Added 3/4/2022 – This removed documents was a live feature at Google that Google halted. You could remove documents from your searches, but pages would continue to rank the same for other searchers if you did.
re, we may all be able to join Google Engineer Matt Cutts in fighting spam on Google. Or at least to remove documents from our searchers and browsers.
A new patent application from Google gives people the power to remove documents or even sites from web searches and browsing. Matt Cutts is one of the co-authors. (You may have seen this before as a Google experiment.)
Why remove documents?
Sometimes, the search results include a web page that the user deems undesirable. This web page may be considered undesirable by the user because the web page is spam, the web page relates to content unrelated to the user’s interests, the web page contains content that the user dislikes or finds offensive, or for some other reason.
The patent application is:
Invented by Sanjay Ghemawat, John Piscitello, Simon Tong, and Matt Cutts
US Patent Application 20070043721
Published February 22, 2007
Filed: August 22, 2005
A system may present information regarding a document and provide an option for removing the document. The system may also receive a selection of the option and remove the document when the option is selected. The system may aggregate information regarding documents that have been removed by a group of users and assign scores to a set of documents based on the aggregated information.
The description of how this might remove documents is broken down into the following sections.
- How a Removal Feature is Implemented
- Removal Options
- Creating A Remove List
- Alternative Documents for Removed Pages
- Removed Pages and Search Results
- Buffy Example
- Improving Search Results
- Local Remove Lists
Remove Documents Overview
What it involves – A remove documents feature which a user can use to show they dislike a document.
Individual use – Remove the document from the user’s browser, including search results, so the user doesn’t have to view that document again.
Collective use – Removal information collected from users to improve the quality of search results for the group or another group of users.
How it’s used – The remove feature may be implemented as part of a browser.
How a Remove Documents Feature is set up
The remove documents feature software may use:
- a plug-in,
- An applet,
- A dynamic link library (DLL),
- A bookmark, or;
- A similar executable object or process.
The remove documents feature software be presented within a web browser window as:
- A toolbar button, (from an add-on toolbar or a browser toolbar),
- A menu item of a web browser,
- A link (for instance, on a search results page),
- A frame, or;
- Other ways
It could be part of the browser or an interface between the browser and the web.

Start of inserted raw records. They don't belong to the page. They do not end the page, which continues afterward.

-- ==== Sys2Proof/Machine/ComposerEvents.lean ====
section
/-! DEFINITION. The composer's steps: asking for a label, taking a buffer, the end of a band fill (R65, R99 to R103). -/

namespace Sys2Proof.Machine

/-- COMPOSER-ASK (R65, R99). -/
def execComposerAsk (s : State) : Host.Outcome State Fault Refusal :=
  s.running fun s => if s.composerAsks then s.answerAsk else s

/-- BAND-TAKE (R102). -/
def execBandTake (s : State) : Host.Outcome State Fault Refusal := s.running State.takeBuffer

/-- BAND-FILL-COMPLETE: the band is FULL, and the engine looks at what that lets it do (R103, R136). -/
def execBandFillComplete (s : State) : Host.Outcome State Fault Refusal :=
  s.running fun s => if s.filling?.isSome && s.hand.isSome then s.finishFill.engineLook else s

end Sys2Proof.Machine
end

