/-! ### Forms -/

/-- R14: FORM-BEGIN on an EMPTY slot, or on an ACTIVE one of the sender's that no job names, takes the slot into DEFINING with empty
lists; an emptied form leaves the retained copy under COUNTERS-AND-FORMS. -/
def Obligations.FormBeginTakesTheSlot : Prop :=
  ∀ (s : State) (p : Port) (r : FormBegin), s.canTake p Kind.formBegin.byte r.body → r.inRange = true → s.definingSlot p = none →
    (s.slot r.number = .empty →
      exec (.formBegin p r.body) s = .next (((s.taken p).setSlot r.number (.defining {
        owner := p, shared := r.shared, length := r.length, width := r.width, printPlanes := r.printPlanes,
        mergeTimeout := r.mergeTimeout, policy := r.policy, fields := [], stencils := [] })).accept p .formBegin [])) ∧
    (∀ f, s.slot r.number = .active f → f.owner = p → s.useCount r.number = 0 →
      exec (.formBegin p r.body) s = .next ((((s.taken p).setSlot r.number (.defining {
        owner := p, shared := r.shared, length := r.length, width := r.width, printPlanes := r.printPlanes,
        mergeTimeout := r.mergeTimeout, policy := r.policy, fields := [], stencils := [] })).retainForm r.number none).accept
          p .formBegin []))

/-- R15, R16, R5, R174: an accepted FIELD-DEF or STENCIL-DEF appends the field or the stencil it carries to the defining form, column 0 of
a stencil row the most significant bit of its first byte, and takes its storage from the pools. That a fixed text is taken with a source
other than FIXED, as `Field.inRange` lets it, is the model's reading (log 22), and that a stencil, whose list has no order that matters,
stands last in it the model's choice (log 30). -/
def Obligations.DefinitionsAreAppended : Prop :=
  (∀ (s : State) (p : Port) (n : Nat) (f : Form) (x : Field), s.canTake p Kind.fieldDef.byte x.body → x.inRange = true →
      s.definingSlot p = some n → s.slot n = .defining f → (∀ y ∈ f.fields, y.number ≠ x.number) → 1 ≤ s.fieldsFree →
      x.fixedText.length + x.fallback.length ≤ s.textFree →
      ∃ t : State, exec (.fieldDef p x.body) s = .next t ∧
        t = ((s.taken p).setSlot n (.defining { f with fields := f.fields ++ [x] })).accept p .fieldDef [] ∧
        t.fieldsFree + 1 = s.fieldsFree ∧ t.textFree + (x.fixedText.length + x.fallback.length) = s.textFree) ∧
  (∀ (s : State) (p : Port) (n : Nat) (f : Form) (x : Stencil), s.canTake p Kind.stencilDef.byte x.body → 1 ≤ x.number → x.number ≤ 8 →
      1 ≤ x.rows.length → x.rows.length ≤ 64 → s.definingSlot p = some n → s.slot n = .defining f →
      (∀ y ∈ f.stencils, y.number ≠ x.number) → x.rows.length ≤ s.rowsFree →
      ∃ t : State, exec (.stencilDef p x.body) s = .next t ∧
        t = ((s.taken p).setSlot n (.defining { f with stencils := f.stencils ++ [x] })).accept p .stencilDef [] ∧
        t.rowsFree + x.rows.length = s.rowsFree)

/-- R17, R18, R5: FORM-END makes a complete form ACTIVE and adds it to the retained copy under COUNTERS-AND-FORMS; one without fields, or
with a STAMP that names a stencil the form does not hold, is refused FORM-INCOMPLETE and stays as it is. FORM-DELETE of an ACTIVE form of
the sender's that no job names empties the slot, gives its storage back, and drops it from the retained copy; of the sender's DEFINING
slot it empties the slot, gives its storage back, and leaves the sender without a defining slot. -/
def Obligations.FormEndAndDeleteMoveTheSlot : Prop :=
  (∀ (s : State) (p : Port) (n : Nat) (f : Form), s.canTake p Kind.formEnd.byte [] → s.definingSlot p = some n →
      s.slot n = .defining f →
      (f.fields ≠ [] → (∀ x ∈ f.fields, ∀ k w h, x.part = .stamp k w h → ∃ y ∈ f.stencils, y.number = k) →
        exec (.formEnd p []) s = .next ((((s.taken p).setSlot n (.active f)).retainForm n (some f)).accept p .formEnd [])) ∧
      (f.fields = [] → exec (.formEnd p []) s = .next ((s.taken p).answer p .formEnd .formIncomplete)) ∧
      (∀ x k w h, x ∈ f.fields → x.part = .stamp k w h → (∀ y ∈ f.stencils, y.number ≠ k) →
        exec (.formEnd p []) s = .next ((s.taken p).answer p .formEnd .formIncomplete))) ∧
  (∀ (s : State) (p : Port) (n : Nat) (f : Form), s.canTake p Kind.formDelete.byte (byte1 n) → 1 ≤ n → n ≤ 32 →
      s.slot n = .active f → f.owner = p → s.useCount n = 0 →
      ∃ t : State, exec (.formDelete p (byte1 n)) s = .next t ∧
        t = (((s.taken p).setSlot n .empty).retainForm n none).accept p .formDelete [] ∧ t.slot n = .empty ∧
        (s.poolUsed Form.fieldsUsed ≤ fieldPool → t.fieldsFree = s.fieldsFree + f.fields.length)) ∧
  (∀ (s : State) (p : Port) (n : Nat) (f : Form), s.canTake p Kind.formDelete.byte (byte1 n) → 1 ≤ n → n ≤ 32 →
      s.slot n = .defining f → f.owner = p →
      ∃ t : State, exec (.formDelete p (byte1 n)) s = .next t ∧
        t = ((s.taken p).setSlot n .empty).accept p .formDelete [] ∧ t.slot n = .empty ∧
        (s.poolUsed Form.fieldsUsed ≤ fieldPool → t.fieldsFree = s.fieldsFree + f.fields.length) ∧
        ((∀ m g, s.slot m = .defining g → g.owner = p → m = n) → t.definingSlot p = none))

/-- R19, R169: FORM-QUERY changes nothing; its reply opens with the three free counts. For 0 it then holds, for each slot in number order,
its state and, unless it is EMPTY, its owner and use count; for one slot its state, and for the form it holds the owner, the values of
FORM-BEGIN, the use count, how many fields and stencils, each field's number, kind, source, port or counter, required flag and fallback
text, and each stencil's number and row count. The byte each item stands at is the model's reading of R173 (log 21), and that stencils are
listed as they were defined its choice (log 30). For a form within R2 and R6 no reply body so laid out exceeds 2,200 bytes. -/
def Obligations.FormQueryChangesNothing : Prop :=
  ∀ (s : State) (p : Port) (n : Nat), s.canTake p Kind.formQuery.byte (byte1 n) → n ≤ 32 →
    let kind : KindPart → Byte := fun k => match k with
      | .text .. => 0#8
      | .barcode .. => 1#8
      | .box .. => 2#8
      | .stamp .. => 3#8
    let source : Source → List Byte := fun x => match x with
      | .fixed => [0#8, 0#8]
      | .job => [1#8, 0#8]
      | .contrib q => 2#8 :: byte1 q.val
      | .counter c _ => 3#8 :: byte1 c.val
      | .copyIndex => [4#8, 0#8]
    ∃ d : List Byte, exec (.formQuery p (byte1 n)) s = .next ((s.taken p).accept p .formQuery d) ∧
      nat2At d 0 = s.fieldsFree ∧ nat2At d 2 = s.textFree ∧ nat2At d 4 = s.rowsFree ∧
      (n = 0 → d.drop 6 = (List.range 32).flatMap fun k => match s.slot (k + 1) with
        | .empty => [0#8]
        | .defining f => 1#8 :: (byte1 f.owner.val ++ byte1 (s.useCount (k + 1)))
        | .active f => 2#8 :: (byte1 f.owner.val ++ byte1 (s.useCount (k + 1)))) ∧
      (1 ≤ n → s.slot n = .empty → d.drop 6 = [0#8]) ∧
      (∀ f, 1 ≤ n → s.slot n = .defining f ∨ s.slot n = .active f →
        d.drop 6 = (if s.slot n = .active f then 2#8 else 1#8) :: (byte1 f.owner.val ++
          FormBegin.body { number := n, shared := f.shared, length := f.length, width := f.width, printPlanes := f.printPlanes,
                           mergeTimeout := f.mergeTimeout, policy := f.policy } ++
          byte1 (s.useCount n) ++ byte1 f.fields.length ++ byte1 f.stencils.length ++
          f.fields.flatMap (fun x => byte1 x.number ++ [kind x.part] ++ source x.source ++ flag1 x.required ++
            (byte1 x.fallback.length ++ x.fallback)) ++
          f.stencils.flatMap (fun x => byte1 x.number ++ byte1 x.rows.length))) ∧
      ((∀ f, (s.slot n).form? = some f →
          f.fields.length ≤ 96 ∧ f.stencils.length ≤ 8 ∧ ∀ x ∈ f.fields, x.fallback.length ≤ 16) → d.length + 1 ≤ 2200)

/-! ### Counters -/

/-- R40, R41: an accepted COUNTER-SET defines the counter for the sender, removes the COUNTER holds that name it, rewrites the retained
counters, and clears an armed COUNTER-EXHAUSTED of the sender. R41 has the clear made before the reply is sent; R178 has a clear that
reveals an enabled event send its attention byte after the reply. That the byte so follows this reply in what the port has sent is the
model's reading of the two (log 11). -/
def Obligations.CounterSetDefinesTheCounter : Prop :=
  ∀ (s : State) (p : Port) (c : CounterNo) (start low high : Nat) (step : Int) (policy : CounterPolicy),
    s.canTake p Kind.counterSet.byte (counterSetBody c start step low high policy) → counterInRange start step low high = true →
    (∀ k, s.counters[c] = some k → k.owner = p) →
    let k : Counter :=
      { owner := p, value := start, step := step, low := low, high := high, policy := policy, exhausted := false }
    exec (.counterSet p (counterSetBody c start step low high policy)) s =
      .next ((State.accept { s.taken p with
        counters := s.counters.set c (some k)
        queue := s.queue.map fun j => if j.counterHold = some c then { j with counterHold := none } else j
        retained := ({ s.retained.image with counters := s.counters.set c (some k) } : Image).sealed } p .counterSet []).onPort p
          fun q => if q.armExhausted then q.clearEvent .counterExhausted else q)

/-- R42: COUNTER-FREE, in each of its cases. When its record is taken is the model's reading (log 6), as for every record. -/
def Obligations.CounterFreeByCase : Prop :=
  ∀ (s : State) (p : Port) (n : Nat), s.canTake p Kind.counterFree.byte (byte1 n) → n ≤ 255 →
    (7 < n → exec (.counterFree p (byte1 n)) s = .next ((s.taken p).answer p .counterFree .badValue)) ∧
    (∀ h : n < 8, s.counters[n] = none →
      exec (.counterFree p (byte1 n)) s = .next ((s.taken p).answer p .counterFree .ignored)) ∧
    (∀ (h : n < 8) (k : Counter), s.counters[n] = some k → k.owner ≠ p →
      exec (.counterFree p (byte1 n)) s = .next ((s.taken p).answer p .counterFree .notOwner)) ∧
    (∀ (h : n < 8) (k : Counter), s.counters[n] = some k → k.owner = p →
      exec (.counterFree p (byte1 n)) s = .next (State.accept { s.taken p with
        counters := s.counters.set n none
        retained := ({ s.retained.image with counters := s.counters.set n none } : Image).sealed } p .counterFree []))

/-! ### Draws and label starts -/

/-- R44: a draw on a DEFINED counter that is not exhausted adds the step; a sum outside the limits exhausts a STOP counter and takes a WRAP
counter to its other limit; a counter within its limits stays within them. A label start that draws the one counter gives the label the
counter's value, though the draw exhausts it; on an UNDEFINED or exhausted counter the draw fails: no label starts and no counter changes. -/
def Obligations.DrawMovesTheCounterByItsStep : Prop :=
  (∀ k : Counter, k.exhausted = false →
    ((k.low : Int) ≤ k.value + k.step → (k.value : Int) + k.step ≤ k.high →
      k.afterDraw = { k with value := k.afterDraw.value } ∧ (k.afterDraw.value : Int) = k.value + k.step) ∧
    ((k.value : Int) + k.step < k.low ∨ (k.high : Int) < k.value + k.step →
      (k.policy = .stop → k.afterDraw = { k with exhausted := true }) ∧
      (k.policy = .wrap → 0 < k.step → k.afterDraw = { k with value := k.low }) ∧
      (k.policy = .wrap → k.step < 0 → k.afterDraw = { k with value := k.high })) ∧
    (k.inLimits → k.afterDraw.inLimits)) ∧
  (∀ (s : State) (j : Job) (f : Form) (c : CounterNo), s.held = false → s.engine.mode ≠ .unset → s.engine.mode ≠ .dry → s.hand = none →
    s.redo = [] → s.labels.length < 8 → s.nextNewCopy = some j → s.activeForm j.form = some f → f.counters = [c] →
    (∀ k, s.counters[c] = some k → k.exhausted = false → ∃ (t : State) (l : LabelRecord), exec .composerAsk s = .next t ∧
      t.labels = s.labels ++ [l] ∧ l.values = [(c, k.value)] ∧ t.counters[c] = some k.afterDraw ∧
      ∀ d : CounterNo, d ≠ c → t.counters[d] = s.counters[d]) ∧
    ((∀ k, s.counters[c] = some k → k.exhausted = true) → ∃ t : State, exec .composerAsk s = .next t ∧ t.hand = none ∧
      t.labels = s.labels ∧ t.counters = s.counters ∧ t.retained = s.retained))

/-- R65, R66: with the redo list empty, the new copy offered is of the first job in queue order that is READY or ACTIVE and not blocked:
blocked means STRICT with an earlier job of its port OPEN, ASSEMBLING or HELD. -/
def Obligations.NextCopyIsOfTheFirstJobNotBlocked : Prop :=
  ∀ (s : State) (j : Job), s.nextNewCopy = some j ↔
    ∃ ahead rest, s.queue = ahead ++ j :: rest ∧
      let offered := fun (before : List Job) (k : Job) =>
        (s.jobState k = .ready ∨ s.jobState k = .active) ∧
        ((s.port k.origin).settings.sequence = .strict →
          ∀ m ∈ before, m.origin = k.origin → s.jobState m = .draining ∨ s.jobState m = .ready ∨ s.jobState m = .active)
      offered ahead j ∧ ∀ front k back, ahead = front ++ k :: back → ¬ offered front k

Activation of the remove documents feature software happens:
- Automatically upon initiation of the web browser, or;
- When instructed by a user.
Remove Documents Options
Options on What to remove may permit a user to remove:
- The document,
- The site associated with the document,
- Any related documents, such as documents of the same type, hosted by the same server, associated with the same domain, or classified the same as the document, and;
- A copy or a set of documents for a particular set of queries, subjects or categories of searches, types of document corpora (e.g., general web versus product search documents), etc., but not for others.

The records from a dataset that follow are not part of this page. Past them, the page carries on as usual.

@[simp] theorem accept_pending (s : State) (p : Port) (k : Kind) (d : List Byte) : (s.accept p k d).pending = s.pending := rfl
@[simp] theorem accept_held (s : State) (p : Port) (k : Kind) (d : List Byte) : (s.accept p k d).held = s.held := rfl
@[simp] theorem accept_slots (s : State) (p : Port) (k : Kind) (d : List Byte) : (s.accept p k d).slots = s.slots := rfl
@[simp] theorem accept_counters (s : State) (p : Port) (k : Kind) (d : List Byte) : (s.accept p k d).counters = s.counters := rfl
@[simp] theorem accept_retained (s : State) (p : Port) (k : Kind) (d : List Byte) : (s.accept p k d).retained = s.retained := rfl
@[simp] theorem accept_retainedLost (s : State) (p : Port) (k : Kind) (d : List Byte) : (s.accept p k d).retainedLost = s.retainedLost := rfl
@[simp] theorem accept_queue (s : State) (p : Port) (k : Kind) (d : List Byte) : (s.accept p k d).queue = s.queue := rfl
@[simp] theorem accept_nextJob (s : State) (p : Port) (k : Kind) (d : List Byte) : (s.accept p k d).nextJob = s.nextJob := rfl
@[simp] theorem accept_redo (s : State) (p : Port) (k : Kind) (d : List Byte) : (s.accept p k d).redo = s.redo := rfl
@[simp] theorem accept_pool (s : State) (p : Port) (k : Kind) (d : List Byte) : (s.accept p k d).pool = s.pool := rfl
@[simp] theorem accept_ring (s : State) (p : Port) (k : Kind) (d : List Byte) : (s.accept p k d).ring = s.ring := rfl
@[simp] theorem accept_hand (s : State) (p : Port) (k : Kind) (d : List Byte) : (s.accept p k d).hand = s.hand := rfl
@[simp] theorem accept_labels (s : State) (p : Port) (k : Kind) (d : List Byte) : (s.accept p k d).labels = s.labels := rfl
@[simp] theorem accept_profile (s : State) (p : Port) (k : Kind) (d : List Byte) : (s.accept p k d).profile = s.profile := rfl
@[simp] theorem accept_settings (s : State) (p : Port) (k : Kind) (d : List Byte) : (s.accept p k d).settings = s.settings := rfl
@[simp] theorem accept_engine (s : State) (p : Port) (k : Kind) (d : List Byte) : (s.accept p k d).engine = s.engine := rfl
@[simp] theorem accept_freeTick (s : State) (p : Port) (k : Kind) (d : List Byte) : (s.accept p k d).freeTick = s.freeTick := rfl

@[simp] theorem answer_pending (s : State) (p : Port) (k : Kind) (c : ReplyCode) : (s.answer p k c).pending = s.pending := rfl
@[simp] theorem answer_held (s : State) (p : Port) (k : Kind) (c : ReplyCode) : (s.answer p k c).held = s.held := rfl
@[simp] theorem answer_slots (s : State) (p : Port) (k : Kind) (c : ReplyCode) : (s.answer p k c).slots = s.slots := rfl
@[simp] theorem answer_counters (s : State) (p : Port) (k : Kind) (c : ReplyCode) : (s.answer p k c).counters = s.counters := rfl
@[simp] theorem answer_retained (s : State) (p : Port) (k : Kind) (c : ReplyCode) : (s.answer p k c).retained = s.retained := rfl
@[simp] theorem answer_retainedLost (s : State) (p : Port) (k : Kind) (c : ReplyCode) : (s.answer p k c).retainedLost = s.retainedLost := rfl
@[simp] theorem answer_queue (s : State) (p : Port) (k : Kind) (c : ReplyCode) : (s.answer p k c).queue = s.queue := rfl
@[simp] theorem answer_nextJob (s : State) (p : Port) (k : Kind) (c : ReplyCode) : (s.answer p k c).nextJob = s.nextJob := rfl
@[simp] theorem answer_redo (s : State) (p : Port) (k : Kind) (c : ReplyCode) : (s.answer p k c).redo = s.redo := rfl
@[simp] theorem answer_pool (s : State) (p : Port) (k : Kind) (c : ReplyCode) : (s.answer p k c).pool = s.pool := rfl
@[simp] theorem answer_ring (s : State) (p : Port) (k : Kind) (c : ReplyCode) : (s.answer p k c).ring = s.ring := rfl
@[simp] theorem answer_hand (s : State) (p : Port) (k : Kind) (c : ReplyCode) : (s.answer p k c).hand = s.hand := rfl
@[simp] theorem answer_labels (s : State) (p : Port) (k : Kind) (c : ReplyCode) : (s.answer p k c).labels = s.labels := rfl
@[simp] theorem answer_profile (s : State) (p : Port) (k : Kind) (c : ReplyCode) : (s.answer p k c).profile = s.profile := rfl
@[simp] theorem answer_settings (s : State) (p : Port) (k : Kind) (c : ReplyCode) : (s.answer p k c).settings = s.settings := rfl
@[simp] theorem answer_engine (s : State) (p : Port) (k : Kind) (c : ReplyCode) : (s.answer p k c).engine = s.engine := rfl
@[simp] theorem answer_freeTick (s : State) (p : Port) (k : Kind) (c : ReplyCode) : (s.answer p k c).freeTick = s.freeTick := rfl

@[simp] theorem post_pending (s : State) (p : Port) (e : Event) : (s.post p e).pending = s.pending := rfl
@[simp] theorem post_held (s : State) (p : Port) (e : Event) : (s.post p e).held = s.held := rfl
@[simp] theorem post_slots (s : State) (p : Port) (e : Event) : (s.post p e).slots = s.slots := rfl
@[simp] theorem post_counters (s : State) (p : Port) (e : Event) : (s.post p e).counters = s.counters := rfl
@[simp] theorem post_retained (s : State) (p : Port) (e : Event) : (s.post p e).retained = s.retained := rfl
@[simp] theorem post_retainedLost (s : State) (p : Port) (e : Event) : (s.post p e).retainedLost = s.retainedLost := rfl
@[simp] theorem post_queue (s : State) (p : Port) (e : Event) : (s.post p e).queue = s.queue := rfl
@[simp] theorem post_nextJob (s : State) (p : Port) (e : Event) : (s.post p e).nextJob = s.nextJob := rfl
@[simp] theorem post_redo (s : State) (p : Port) (e : Event) : (s.post p e).redo = s.redo := rfl
@[simp] theorem post_pool (s : State) (p : Port) (e : Event) : (s.post p e).pool = s.pool := rfl
@[simp] theorem post_ring (s : State) (p : Port) (e : Event) : (s.post p e).ring = s.ring := rfl
@[simp] theorem post_hand (s : State) (p : Port) (e : Event) : (s.post p e).hand = s.hand := rfl
@[simp] theorem post_labels (s : State) (p : Port) (e : Event) : (s.post p e).labels = s.labels := rfl
@[simp] theorem post_profile (s : State) (p : Port) (e : Event) : (s.post p e).profile = s.profile := rfl
@[simp] theorem post_settings (s : State) (p : Port) (e : Event) : (s.post p e).settings = s.settings := rfl
@[simp] theorem post_engine (s : State) (p : Port) (e : Event) : (s.post p e).engine = s.engine := rfl
@[simp] theorem post_freeTick (s : State) (p : Port) (e : Event) : (s.post p e).freeTick = s.freeTick := rfl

Options on how long may permit a user to remove it for:
- A single search,
- A single search session only (a sequence of queries or interactions by the same user),
- All searches/sessions, or
- A specific period of time.
Creating A Remove Documents List
A remove list could be set up on your computer, a server from Google, or spread out over both.
A page may be selected for removal when visiting the page or from a list of search results presented from Google or through a Google toolbar.
Upon making a removal selection, the person using this feature could choose the options listed above about what they want to remove and for how long.
Those options would be stored on a remove list associated with a specific searcher.
It appears from the document that there would be one remove list, with multiple options upon it, instead of more than one for different types of options, such as remove for a single session or remove for all searches. But, it may also be possible to have separate ones for different options.
Separate remove lists may be set up for each user, based upon a user identifier, such as:
- An IP address associated with computer used by the user, or;
- Login information associated with the user.
Alternative Documents for Removed Pages
If you have been using the remove documents feature, and you go to visit a web page:
1. A determination is made as to whether a document is on your remove list.
2. When you visit a page, and it isn’t on the remove list, you may see the page.
3. If the document is on the remove list, you could be redirected to an alternative copy instead of the previously removed page.
4. The alternate document presented to a user might include a message letting you know that you had removed the paper.
5. It may also present an option to access the document even though it is on your remove list.
6. If you choose to view the page, it may be shown to you without taking it off the remove list.
7. The alternate document may provide the option of taking the paper off the remove list.
8. Selecting that document may take it off the list and present the unremoved page.
Remove Documents and Search Results
1. You type a query into a search box through the toolbar or at the search engine.
2. Your search results are scored, sorted, and listed in the response.
3. A determination is made as to whether any of the results are on your remove list.
4. If none of the documents are on your remove list, then they will be presented to you.
5. If one or more of the pages are on your remove list, then the results might be modified so that those removed pages are filtered out.
6. There may be somehow an indication that specific documents were filtered from your results.
7. If the removed list (or part of it) is stored locally on your computer, it may intercept the released documents and cause them not to be shown.
8. If the toolbar filters some results, it may indicate which ones are in a “distinguished manner.”
This last part of this section is important enough to quote directly instead of summarizing:
Besides, a search engine (e.g., the Google search engine) may optionally collect and track removal data from users and use such removal data to score documents for searches by all or a subset (e.g., geographical) users. For example, suppose many users remove an individual search result for a given set of search queries. In that case, the search engine may use that information to adjust the score for that document (for those sets of search queries and others). In other words, removal data may be used as a scoring signal by a search engine or other search application.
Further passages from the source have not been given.